Show every line of the data where the word "that" can be found.

▸ ENTRIES PROVIDED:
┌────────

/-! ### Legacy prefixes and REX (R61, R62) -/

/-- The legacy prefix a byte is, if it is one (R61). -/
def legacyPrefix (b : Byte) : Option Prefix :=
  if b = 0x66#8 then some .opSize
  else if b = 0x67#8 then some .addrSize
  else if b = 0x26#8 then some (.seg .es)
  else if b = 0x2E#8 then some (.seg .cs)
  else if b = 0x36#8 then some (.seg .ss)
  else if b = 0x3E#8 then some (.seg .ds)
  else if b = 0x64#8 then some (.seg .fs)
  else if b = 0x65#8 then some (.seg .gs)
  else if b = 0xF0#8 then some .lock
  else if b = 0xF2#8 then some .repne
  else if b = 0xF3#8 then some .rep
  else none

/-- The REX bits of a byte 40 to 4F (R62). -/
def rexOf (b : Byte) : Option Rex :=
  if b.extractLsb' 4 4 = 0x4#4 then some ⟨b.getLsbD 3, b.getLsbD 2, b.getLsbD 1, b.getLsbD 0⟩ else none

/-- Steps 1 and 2 of R76: the prefix bytes in order, the REX byte in force, and the bytes from the opcode on. -/
def scanPrefixes (m : Mode) : List Byte → List Prefix × Option Rex × List Byte
  | [] => ([], none, [])
  | b :: rest =>
    match legacyPrefix b with
    | some p =>
      let r := scanPrefixes m rest
      (p :: r.1, r.2)
    | none =>
      match m, rexOf b, rest with
      | .m64, some rex, c :: _ =>
        if (legacyPrefix c).isSome then
          let r := scanPrefixes m rest
          (.droppedRex rex :: r.1, r.2)
        else ([], some rex, rest)
      | .m64, some rex, [] => ([], some rex, [])
      | _, _, _ => ([], none, b :: rest)

/-! ### ModRM, SIB, displacement (R43, R44, R64) -/

/-- The ModRM operand part: the fields, 16-bit addressing, or bytes that end too early. -/
inductive ModRMResult where
  | ok (reg : BitVec 3) (rm : RegMem) (rest : List Byte)
  | address16
  | truncated
deriving DecidableEq, Repr

/-- Four bytes, least significant first (R41). -/
def le32 (b0 b1 b2 b3 : Byte) : BitVec 32 := b3 ++ b2 ++ b1 ++ b0

/-- The displacement that `mod` selects, given to the operand it belongs to (R43). -/
def parseDisp (mod : BitVec 2) (reg : BitVec 3) (mk : Disp → MemOperand) (bs : List Byte) : ModRMResult :=
  if mod = 0#2 then .ok reg (.mem (mk .none)) bs
  else if mod = 1#2 then
    match bs with
    | d :: rest => .ok reg (.mem (mk (.d8 d))) rest
    | [] => .truncated
  else
    match bs with
    | b0 :: b1 :: b2 :: b3 :: rest => .ok reg (.mem (mk (.d32 (le32 b0 b1 b2 b3)))) rest
    | _ => .truncated

/-- A 32-bit displacement with no base register. -/
def parseDisp32 (reg : BitVec 3) (mk : BitVec 32 → MemOperand) (bs : List Byte) : ModRMResult :=
  match bs with
  | b0 :: b1 :: b2 :: b3 :: rest => .ok reg (.mem (mk (le32 b0 b1 b2 b3))) rest
  | _ => .truncated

└────────

▸ WORKED SOLUTION:
/-- The ModRM operand part: the fields, 16-bit addressing, or bytes that end too early. -/
/-- The displacement that `mod` selects, given to the operand it belongs to (R43). -/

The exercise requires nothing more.